Новая, более ранняя редакция «Записок» Екатерины о деле Батурина также дает более подробные и более интересные сведения, характеризующие и великого князя Петра Феодоровича, и императрицу Елисавету. «Мне показалось, — пишет Екатерина: — что великий князь признавался мне только наполовину и боялся сказать мне все из страха, чтобы я не осудила его неосторожности. Мне стало жаль его за то страдание, которое он испытывал; я старалась его утешить, но это дело в продолжение двух-трех недель его все-таки очень мучило; когда же он увидел, что ему вовсе об этом не говорили, и что дело это не имело для него дурных последствий, он его понемногу позабыл. Несколько лет спустя после моего восшествия на престол, это дело попалось мне в руки: я нашла его среди бумаг императрицы Елисаветы; оно было ей передано, чтобы ее величество постановила о нем свое решение»[29]. Оно было очень объемисто, и вследствие этого императрица до самой своей смерти не имела о нем правильного представления: она, наверно, его не прочла. Дело это было, быть может, одним из самых серьезных в ее царствование, хотя оно было затеяно безрассудно и неосторожно и, говоря без обиняков, это был заговор по всей форме; Батурин убедил сотню своего полка присягнуть великому князю, он уверял, что получил на охоте согласие этого князя на возведение его на престол.

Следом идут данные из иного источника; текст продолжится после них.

-- ==== Sys2Proof/Machine/PortOps.lean ====
section
/-! DEFINITION. The shared operations of the gate ports: level, balls and dead time, holds, period and load points, compare
writes, leads and grants (R45, R46, R153 to R171, R179, R180). -/

namespace Sys2Proof.Machine

/-! ### Which port times a ball -/

/-- R153: an even port whose pair stands. -/
def State.pairStands (s : State) (p : Nat) : Bool :=
  p % 2 == 0 && s.on (GP.CTRL.PAIR p) && s.on (GP.CTRL.EN p)

/-- The balls that a port drives. -/
def State.ballsOf (s : State) (p : Nat) : List Nat := if s.pairStands p then [p, p + 1] else [p]

/-- R161: the port that owns a ball's timing. -/
def State.timerOf (s : State) (q : Nat) : Nat := if q % 2 == 1 && s.get (GP.STATUS.STATE q) == 3 then q - 1 else q

/-! ### Holds (R169) -/

/-- R169: some hold keeps the ball at its safe level. A LOST of the port that times the ball holds both balls of a pair. -/
def State.held? (s : State) (q : Nat) : Bool :=
  s.get (GP.STATUS.STATE (s.timerOf q)) != 2 || s.on (GP.STATUS.HCUT q) || s.on (GP.STATUS.HTRIP q) ||
    s.on (GP.STATUS.HLATCH q) || s.on (GP.STATUS.HCYC q) || s.on (GP.STATUS.HRED q) || s.on (GP.STATUS.LOST q) ||
    s.on (GP.STATUS.LOST (s.timerOf q))

/-- A hold begins: the pin goes to its safe level and follows nothing until it is resumed (R170). What happened before at this
subtick stands. -/
def forceSafe (q : Nat) (s : State) : State :=
  let s1 := (s.put (GP.STATUS.SAFED q) 1).putPort q { s.port q with follow := false }
  s1.putPort (s.timerOf q) { s1.port (s.timerOf q) with was := none }

def forceSafeIfHeld (q : Nat) (s : State) : State := if s.held? q then forceSafe q s else s

/-- R71, R73: a trip lane of some comparator drives the group. -/
def State.groupTripped (s : State) (g : Nat) : Bool := s.cmps.any (fun e => bitOf e.2.lanes g)

/-- R73: a CYCLE gate still holds the group after its trip fell. -/
def State.groupGated (s : State) (g : Nat) : Bool := s.cmps.any (fun e => e.2.gates.any (fun x => x.1 == g))

/-- The eight ports of a group. -/
def groupPorts (g : Nat) : List Nat := (List.range 8).map (fun i => 8 * g + i)

/-- R169: bring the holds of a group's ports up to date with the group's lanes, latch and RED. -/
def refreshGroup (g : Nat) (s : State) : State :=
  let s1 := s.putB (PG.GSTAT.TRIP g) (s.groupTripped g)
  (groupPorts g).foldl (fun t q =>
    forceSafeIfHeld q
      (((t.putB (GP.STATUS.HTRIP q) (s.groupTripped g || s.groupGated g)).put (GP.STATUS.HLATCH q)
        (s.get (PG.GSTAT.TRIPL g))).put (GP.STATUS.HRED q) (s.get (PG.GSTAT.RED g)))) s1

/-- R16, R171: a fault takes the group out: it goes Red and its ports go safe; one that is out already is told of only (R295). -/
def groupRed (g : Nat) (code : FaultCode) (s : State) : State :=
  if s.on (PG.GSTAT.RED g) then s.reportAgain code (elGroup g) 0
  else refreshGroup g ((s.report code (elGroup g) 0).put (PG.GSTAT.RED g) 1)

/-! ### Levels, balls, dead time -/

/-- What a port puts on its pin: 0 low, 1 high, 2 high impedance. While SAFED stands it is the safe level of R168, where 3 acts as
HIZ; a ball of a pair that waits out its dead time after a resumption keeps SAFED (R170). -/
def State.portPin (s : State) (q : Nat) : Nat :=
  if s.on (GP.STATUS.SAFED q) then min 2 (s.get (GP.SAFE.SAFE q)) else if (s.port q).ball then 1 else 0

/-- R98: the level that an encoder emulation output drives at a ball: A at GP(88 + 2k), B at GP(89 + 2k), A leading B upward; none
where no output has the ball, or a hold of R169 keeps all ports or its group safe. -/
def State.emuPin (s : State) (q : Nat) : Option Nat :=
  let k := (q - 88) / 2
  let p := (s.emu k).phase
  if q < 88 ∨ 96 ≤ q ∨ !s.on (EMU.CTRL.EN k) ∨ s.on (GP.STATUS.HCUT q) ∨ s.on (GP.STATUS.HTRIP q) ∨
      s.on (GP.STATUS.HLATCH q) ∨ s.on (GP.STATUS.HRED q) then none
  else if q % 2 = 0 then some (if p = 1 ∨ p = 2 then 1 else 0)
  else some (if p = 2 ∨ p = 3 then 1 else 0)

/-- What stands at a pin: that of an encoder emulation output, or of the port. -/
def State.pinLevel (s : State) (q : Nat) : Nat := (s.emuPin q).getD (s.portPin q)

/-- The level a ball shows to what comes next: of a ball that follows its level, what stands at the pin; of one that is held, the
level that the port island places (R69). High impedance is neither level (DESIGN CHOICE, log 106). -/
def State.shown (s : State) (q : Nat) : Nat :=
  if (s.port q).follow then s.portPin q else if (s.port q).ball then 1 else 0

/-- R69: the edges that a comparator can still hear of: the last four. -/
def addEdge (b : PortSt) (t : Nat) (up : Bool) (fix : Nat) : PortSt :=
  { b with edges := (b.edges ++ [(t, up, fix)]).drop (b.edges.length + 1 - 4), lastTr := some t }

/-- The ball takes a level; a pin that follows it leaves its safe level. -/
def takeBall (q : Nat) (v : Bool) (s : State) : State :=
  (s.putIf (s.port q).follow (GP.STATUS.SAFED q) 0).putPort q { s.port q with ball := v }

/-- R161: place a transition, fixed in tick `fix`, at a ball at a subtick; one that comes within 64 subticks of the last is held. -/
def placeBall (q : Nat) (v : Bool) (t fix : Nat) (s : State) : State :=
  let b := s.port q
  let close := match b.lastTr with
    | some l => decide (t < l + 64)
    | none => false
  let same := s.shown q == (if v then 1 else 0)
  if b.merge.isSome || (close && !same) then
    (s.put (GP.STATUS.MERGE (s.timerOf q)) 1).putPort q
      { b with merge := some ((b.lastTr.getD 0) + 64, v), mergeFix := if b.merge.isSome then max b.mergeFix fix else fix }
  else
    let s1 := takeBall q v s
    if same then s1 else s1.putPort q (addEdge (s1.port q) t v fix)
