-- ==== Sys2Proof/Machine/Comparators.lean ====
section
/-! DEFINITION. Comparators: conditions, blanking, filters and trips (R66 to R74). -/

namespace Sys2Proof.Machine

/-- R172: a LATCH trip sets a group's trip latch; the first source is kept, and of several that trip at one tick the lowest. -/
def latchGroup (n g : Nat) (s : State) : State :=
  if s.on (PG.GSTAT.TRIPL g) then
    s.putIf (s.tcRun && decide (n < s.get (PG.GSTAT.TLSRC g)) && s.cut.latched.contains (g, s.t)) (PG.GSTAT.TLSRC g) n
  else
    let old := s.cut.latched.filter (fun x => x.1 != g)
    (((s.put (PG.GSTAT.TRIPL g) 1).put (PG.GSTAT.TLSRC g) n).setCut
      { s.cut with latched := if s.tcRun then (g, s.t) :: old else old }).raise (242 + g)

/-- R73: a CYCLE trip holds every port of a group until its next period start after the trip fell. -/
def cycleGroup (g : Nat) (s : State) : State := (groupPorts g).foldl (fun t q => t.put (GP.STATUS.HCYC q) 1) s

/-- The groups a mask names. -/
def maskGroups (m : Nat) : List Nat := (List.range 12).filter (bitOf m)

/-- R71, R73: the standing trip of a comparator drives the groups of a mask. -/
def driveGroups (n mask : Nat) (s : State) : State :=
  let s1 := s.putCmp n { s.cmp n with lanes := mask }
  (maskGroups mask).foldl (fun t g =>
    refreshGroup g (if s.on (CMP.CTRL.MODE n) then cycleGroup g t else latchGroup n g t)) s1

/-- R73, R74: the groups of a mask are released: in CYCLE mode the gate holds them for 16 ticks more. -/
def releaseGroups (n mask : Nat) (gated : Bool) (s : State) : State :=
  let c := s.cmp n
  let s1 := s.putCmp n
    { c with
      lanes := c.lanes &&& (0xFFF - mask),
      gates := if gated then c.gates.filter (fun x => !bitOf mask x.1) ++ (maskGroups mask).map (fun g => (g, s.t + 16))
        else c.gates }
  (maskGroups mask).foldl (fun t g => refreshGroup g t) s1

/-- R70, R73: the trip falls. -/
def tripFall (n : Nat) (s : State) : State :=
  if s.on (CMP.STATUS.LIVE n) then
    releaseGroups n (s.cmp n).lanes (s.on (CMP.CTRL.MODE n)) (s.put (CMP.STATUS.LIVE n) 0)
  else s

/-- R67, R71: conditions end; the trip falls with the last of them. -/
def dropConditions (n : Nat) (hi lo : Bool) (s : State) : State :=
  let c := s.cmp n
  let s1 := s.putCmp n
    { c with hi := c.hi && !hi, lo := c.lo && !lo, hiTrip := c.hiTrip && !hi, loTrip := c.loTrip && !lo }
  if (s1.cmp n).hi || (s1.cmp n).lo then s1 else tripFall n s1

/-- R74: a standing trip follows a change of TRIPMAP or MODE; `old` is the mode before. -/
def remapTrip (n : Nat) (oldCycle : Bool) (s : State) : State :=
  if s.on (CMP.STATUS.LIVE n) then
    let m := s.get (CMP.CTRL.TRIPMAP n)
    let s1 := releaseGroups n ((s.cmp n).lanes &&& (0xFFF - m)) oldCycle s
    driveGroups n m s1
  else s

/-- The fields of a CMPnn.CTRL write beside OWNER and EN. -/
def cmpCtrlFields (n v : Nat) (s : State) : State :=
  (((((s.put (CMP.CTRL.TRIPMAP n) (bits v 16 12)).put (CMP.CTRL.FILT n) (bits v 10 6)).put (CMP.CTRL.MODE n)
    (bits v 9 1)).put (CMP.CTRL.EVEN n) (bits v 8 1)).put (CMP.CTRL.HIEN n) (bits v 7 1)).put (CMP.CTRL.LOEN n) (bits v 6 1)

/-- R53: the features of comparators. -/
def cmpFeature (n : Nat) : Nat := 0x220 + n

/-- R54, R55, R68: the enable of a comparator is never refused; it raises no condition for 30 ticks. -/
def cmpEnable (agent n : Nat) (s : State) : State :=
  let s1 := (((s.putFeature (cmpFeature n) 1 0 0).put (CMP.CTRL.EN n) 1).put (CMP.CTRL.OWNER n) agent).put
    (CMP.STATUS.TRIPCNT n) 0
  s1.putCmp n { s1.cmp n with hi := false, lo := false, hiTrip := false, loTrip := false, quiet := s.t + 30 }

/-- R55, R74: clearing EN stops conditions and releases the trip lane at once; no gate of R73 follows (DESIGN CHOICE, log 137). -/
def cmpDisable (n : Nat) (s : State) : State :=
  let s1 := (((s.putFeature (cmpFeature n) 0 0 0).put (CMP.CTRL.EN n) 0).put (CMP.CTRL.OWNER n) 0).put
    (CMP.STATUS.LIVE n) 0
  let s2 := s1.putCmp n { s1.cmp n with hi := false, lo := false, hiTrip := false, loTrip := false }
  releaseGroups n (s.cmp n).lanes false s2

/-- R55, R74: a write to CMPnn.CTRL. -/
def cmpCtrlWrite (agent n v : Nat) (s : State) : State :=
  if !ownerGate (s.get (CMP.CTRL.OWNER n)) agent then s.answer agent .busOwn 0 0
  else
    let s1 := cmpCtrlFields n v s
    let s2 :=
      if bitOf v 0 then
        (if s.on (CMP.CTRL.EN n) then
          remapTrip n (s.on (CMP.CTRL.MODE n))
            (dropConditions n (!bitOf v 7) (!bitOf v 6) (s1.handOver (CMP.CTRL.OWNER n) (bits v 28 8)))
         else cmpEnable agent n s1)
      else if s.on (CMP.CTRL.EN n) then cmpDisable n s1 else s1.dropConflict (cmpFeature n)
    s2.answer agent .ok 0 0

/-- R66, R390: the offset of a comparator's DAC; 0 without a valid trim set (DESIGN CHOICE, log 138). -/
def State.dacOff (s : State) (n : Nat) : Int :=
  if s.on SAMP.STATUS.TRIMOK then sgn 18 (bits (s.trim.getD (96 + n / 2) 0) (if n % 2 = 0 then 18 else 0) 18) else 0

/-- R66, R67: a threshold as the code that reaches the DAC. -/
def State.thh (s : State) (n : Nat) : Int := sgn 16 (s.get (CMP.THR.THH n)) + s.dacOff n
def State.thl (s : State) (n : Nat) : Int := sgn 16 (s.get (CMP.THR.THL n)) + s.dacOff n

/-- R68: the least and the greatest code at which a threshold may stand at this tick: `r` where it stood when it was last observed,
`new` where it goes, monotonically, until `thrAt`. -/
def State.mayStand (s : State) (n : Nat) (r : Int × Int) (new : Int) : Int × Int :=
  if s.t < (s.cmp n).thrAt then (min r.1 new, max r.2 new) else (new, new)

def State.hiStand (s : State) (n : Nat) : Int × Int := s.mayStand n (s.cmp n).hiAt (s.thh n)
def State.loStand (s : State) (n : Nat) : Int × Int := s.mayStand n (s.cmp n).loAt (s.thl n)

/-- R68: a write to THR governs fully from 30 ticks after it reaches the island; where an earlier one is still moving a threshold,
the move begins wherever that one has got to. -/
def thrWrite (agent n v : Nat) (s : State) : State :=
  if !ownerGate (s.get (CMP.CTRL.OWNER n)) agent then s.answer agent .busOwn 0 0
  else
    let s1 := s.putCmp n { s.cmp n with hiAt := s.hiStand n, loAt := s.loStand n, thrAt := s.t + 30 }
    (s1.writeReg (CMP.THR.adr n) v false none).answer agent .ok 0 0

/-- R67, R68: the input `x`, a code of the DACs, can raise the high or low condition at this tick. -/
def State.mayRise (s : State) (n : Nat) (high : Bool) (x : Int) : Bool :=
  if high then s.on (CMP.CTRL.HIEN n) && decide ((s.hiStand n).1 < x)
  else s.on (CMP.CTRL.LOEN n) && decide (x < (s.loStand n).2)

/-- R67: the hysteresis of a condition, in LSB, once it has tripped. -/
def State.hyst (s : State) (n : Nat) (high : Bool) : Int :=
  if (if high then (s.cmp n).hiTrip else (s.cmp n).loTrip) then 8 * (s.get (CMP.BLANK.HYST n) : Int) else 0

/-- R67, R68: the input can end the condition at this tick. -/
def State.mayFall (s : State) (n : Nat) (high : Bool) (x : Int) : Bool :=
  if high then decide (x ≤ (s.hiStand n).2 - s.hyst n high) else decide ((s.loStand n).1 + s.hyst n high ≤ x)

/-- R68: a condition that rose or ended tells where a moving threshold stands, from where it only moves on. -/
def observe (n : Nat) (high rose : Bool) (x : Int) (s : State) : State :=
  let c := s.cmp n
  let h := s.hyst n high
  if high then
    let r := s.hiStand n
    s.putCmp n { c with hiAt := if rose then (r.1, min r.2 (x - 1)) else (max r.1 (x + h), r.2) }
  else
    let r := s.loStand n
    s.putCmp n { c with loAt := if rose then (max r.1 (x + 1), r.2) else (r.1, min r.2 (x - h)) }

/-- CMP_CONDITION: the input, at code `x`, raises the high or low condition (R67, R70). One count of FILT runs while either
condition stands (DESIGN CHOICE, log 107). -/
def execCmpCondition (n : Fin 32) (high : Bool) (x : Int) (s : State) : Out :=
  let c := s.cmp n.val
  .next (if s.on (CMP.CTRL.EN n.val) && decide (c.quiet ≤ s.t) && s.mayRise n.val high x then
      let s1 := observe n.val high true x s
      s1.putCmp n.val { s1.cmp n.val with
        hi := c.hi || high, lo := c.lo || !high, since := if c.hi || c.lo then c.since else s.t }
    else s)

/-- CMP_CONDITION_CLEAR: the input, at code `x`, has returned inside the threshold (R67, R70). -/
def execCmpConditionClear (n : Fin 32) (high : Bool) (x : Int) (s : State) : Out :=
  .next (if s.mayFall n.val high x then dropConditions n.val high (!high) (observe n.val high false x s) else s)

/-- R69: the edge of the blanking port that BEDGE selects: 0 none, 1 rising, 2 falling, 3 both. -/
def edgeSelected (bedge : Nat) (up : Bool) : Bool :=
  match bedge with
  | 1 => up
  | 2 => !up
  | 3 => true
  | _ => false

/-- R69: the tick at which an edge opens its window: the edge's own, or that of its notice, 6 ticks after it was fixed. The window of an
edge between two ticks counts from the earlier one (DESIGN CHOICE, log 164). -/
def opensAt (e : Nat × Bool × Nat) : Nat := max (e.1 / 64) (e.2.2 + 6)

/-- R69: whether an edge opens its window after that of another: later, or in the same tick at a later instant. -/
def opensAfter (e : Nat × Bool × Nat) (o : Nat × Nat) : Bool :=
  decide (o.1 < opensAt e) || (decide (o.1 = opensAt e) && decide (o.2 < e.1))

/-- R69: the edge of BPORT that opens the comparator's next window: of those that BEDGE selects, that have opened none, and whose window
is still to open and opens before it closes, the one that opens first. -/
def State.blankEdge (s : State) (n : Nat) : Option (Nat × Bool × Nat) :=
  let q := s.get (CMP.BLANK.BPORT n)
  if 96 ≤ q then none
  else ((s.port q).edges.filter (fun e =>
    opensAfter e (s.cmp n).opened && edgeSelected (s.get (CMP.BLANK.BEDGE n)) e.2.1 && decide (s.t ≤ opensAt e) &&
      decide (opensAt e < e.1 / 64 + s.get (CMP.BLANK.BLEN n)))).foldl (fun b e => match b with
        | some f => if opensAfter f (opensAt e, e.1) then some e else b
        | none => some e) none

/-- BLANK_OPEN: the next edge that the port island placed at BPORT's ball opens a blanking window (R69); none on timecode before the
sampling island's sync word (R20). -/
def execBlankOpen (n : Fin 32) (s : State) : Out :=
  let c := s.cmp n.val
  if s.unsynced (12 + n.val / 8) then .next s else
  .next (match s.blankEdge n.val with
    | none => s
    | some e =>
      let close := e.1 / 64 + s.get (CMP.BLANK.BLEN n.val)
      ((s.advanceTo (opensAt e)).put (CMP.STATUS.BLANKING n.val) 1).putCmp n.val
        { c with opened := (opensAt e, e.1), blank := if s.on (CMP.STATUS.BLANKING n.val) then max c.blank close else close })

/-- BLANK_CLOSE: the blanking window closes; a condition that stands starts its filter count at the closing tick (R69, R70). -/
def execBlankClose (n : Fin 32) (s : State) : Out :=
  let c := s.cmp n.val
  .next (if s.on (CMP.STATUS.BLANKING n.val) then
      ((s.advanceTo c.blank).put (CMP.STATUS.BLANKING n.val) 0).putCmp n.val { c with since := max c.since c.blank }
    else s)

/-- R70, R71, R20: the trip of a comparator asserts; an island that waits for its sync word gives its event no stamp. The conditions that stand now have tripped and set HI and LO; one that joins a
standing trip later makes no trip of its own and sets neither (DESIGN CHOICE, log 107). -/
def tripAssert (n : Nat) (s0 : State) : State :=
  let c := s0.cmp n
  let s := s0.putCmp n { c with hiTrip := c.hi, loTrip := c.lo }
  let s1 := ((((s.put (CMP.STATUS.LIVE n) 1).putIf c.hi (CMP.STATUS.HI n) 1).putIf c.lo (CMP.STATUS.LO n) 1).incSat
    (CMP.STATUS.TRIPCNT n))
  let s2 := if s.unsynced (12 + n / 8) then s1 else (s1.put (CMP.STAMP.STAMP n) s.t).putTrig (trigKeyCmp n) s.t
  let s3 := if !s.on (CMP.CTRL.EVEN n) then s2 else if s.unsynced (12 + n / 8) then s2.raise (64 + n) else s2.raiseAt (64 + n) s.t
  driveGroups n (s.get (CMP.CTRL.TRIPMAP n)) s3

/-- TRIP_ASSERT: a condition has passed the filter (R70, R71). -/
def execTripAssert (n : Fin 32) (s : State) : Out :=
  let c := s.cmp n.val
  .next (if s.on (CMP.CTRL.EN n.val) && (c.hi || c.lo) && !s.on (CMP.STATUS.BLANKING n.val) &&
      !s.on (CMP.STATUS.LIVE n.val) then
      tripAssert n.val (s.advanceTo (c.since + s.get (CMP.CTRL.FILT n.val)))
    else s)

/-- The gates of a list whose time comes first: that tick and their groups. -/
def firstGates (l : List (Nat × Nat)) : Option (Nat × List Nat) :=
  match l with
  | [] => none
  | x :: t =>
    let e := t.foldl (fun m y => min m y.2) x.2
    some (e, (l.filter (fun y => y.2 == e)).map (fun y => y.1))

/-- CYCLE_GATE_RELEASE: 16 ticks after a CYCLE trip fell for them, the port-group gates let groups go (R73, R74). -/
def execCycleGateRelease (n : Fin 32) (s : State) : Out :=
  let c := s.cmp n.val
  .next (match firstGates c.gates with
    | none => s
    | some q => q.2.foldl (fun t g => refreshGroup g t)
      ((s.advanceTo q.1).putCmp n.val { c with gates := c.gates.filter (fun x => x.2 != q.1) }))

end Sys2Proof.Machine
end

На пытке он признался в своих сношениях с этим князем чрез посредство его егерей; на него донес гренадер, которого он старался привлечь на свою сторону; егеря были уличены в том, что дали возможность великому князю с ним познакомиться, но, впрочем, допрошены они были только слегка. Когда я сопоставляю процесс с теми страхами, которые на моих глазах испытывал великий князь, и с тем, что он при мне говорил, я не сомневаюсь, что он знал обо всем (je ne doute pas qu’il n’eût connaissance du tout), и что егеря не захотели или не посмели оговорить его настолько, насколько этого требовала истина. Хотя я не думаю, чтобы императрица когда-либо узнала все, тем не менее она была достаточно осведомлена, чтобы утратить тот остаток доверия к нему, который она еще имела. После этого происшествия она перестала целовать ему руку, когда он подходил целовать ее руку, а в следующем году дала почувствовать свой гнев, хотя и косвенным образом… С этого времени я стала замечать, как в уме великого князя росла жажда царствовать; ему этого до смерти хотелось (il en mourait d’envie), но он не сделал ничего, чтобы сделаться достойным этого»[30].
29
Спустя двадцать лет, Екатерина забыла об этом и в позднейшей редакции «Записок» писала: «я не читала и не видела этого дела» (там же, 291). Между тем в делах Тайной канцелярии не сохранилось дела, о котором говорит Екатерина, а существует лишь дело 1763 г. о сторонниках Батурина, что дало Соловьеву повод ошибочно отнести самый заговоре к этому же году. Возникает интересный вопрос, все ли документы по делу Батурина сохранились до настоящего времени, признавая, что факты, сообщаемые Екатериной, обыкновенно подтверждаются при проверке. — Дело Батурина у Соловьева, XXIV, 766–768.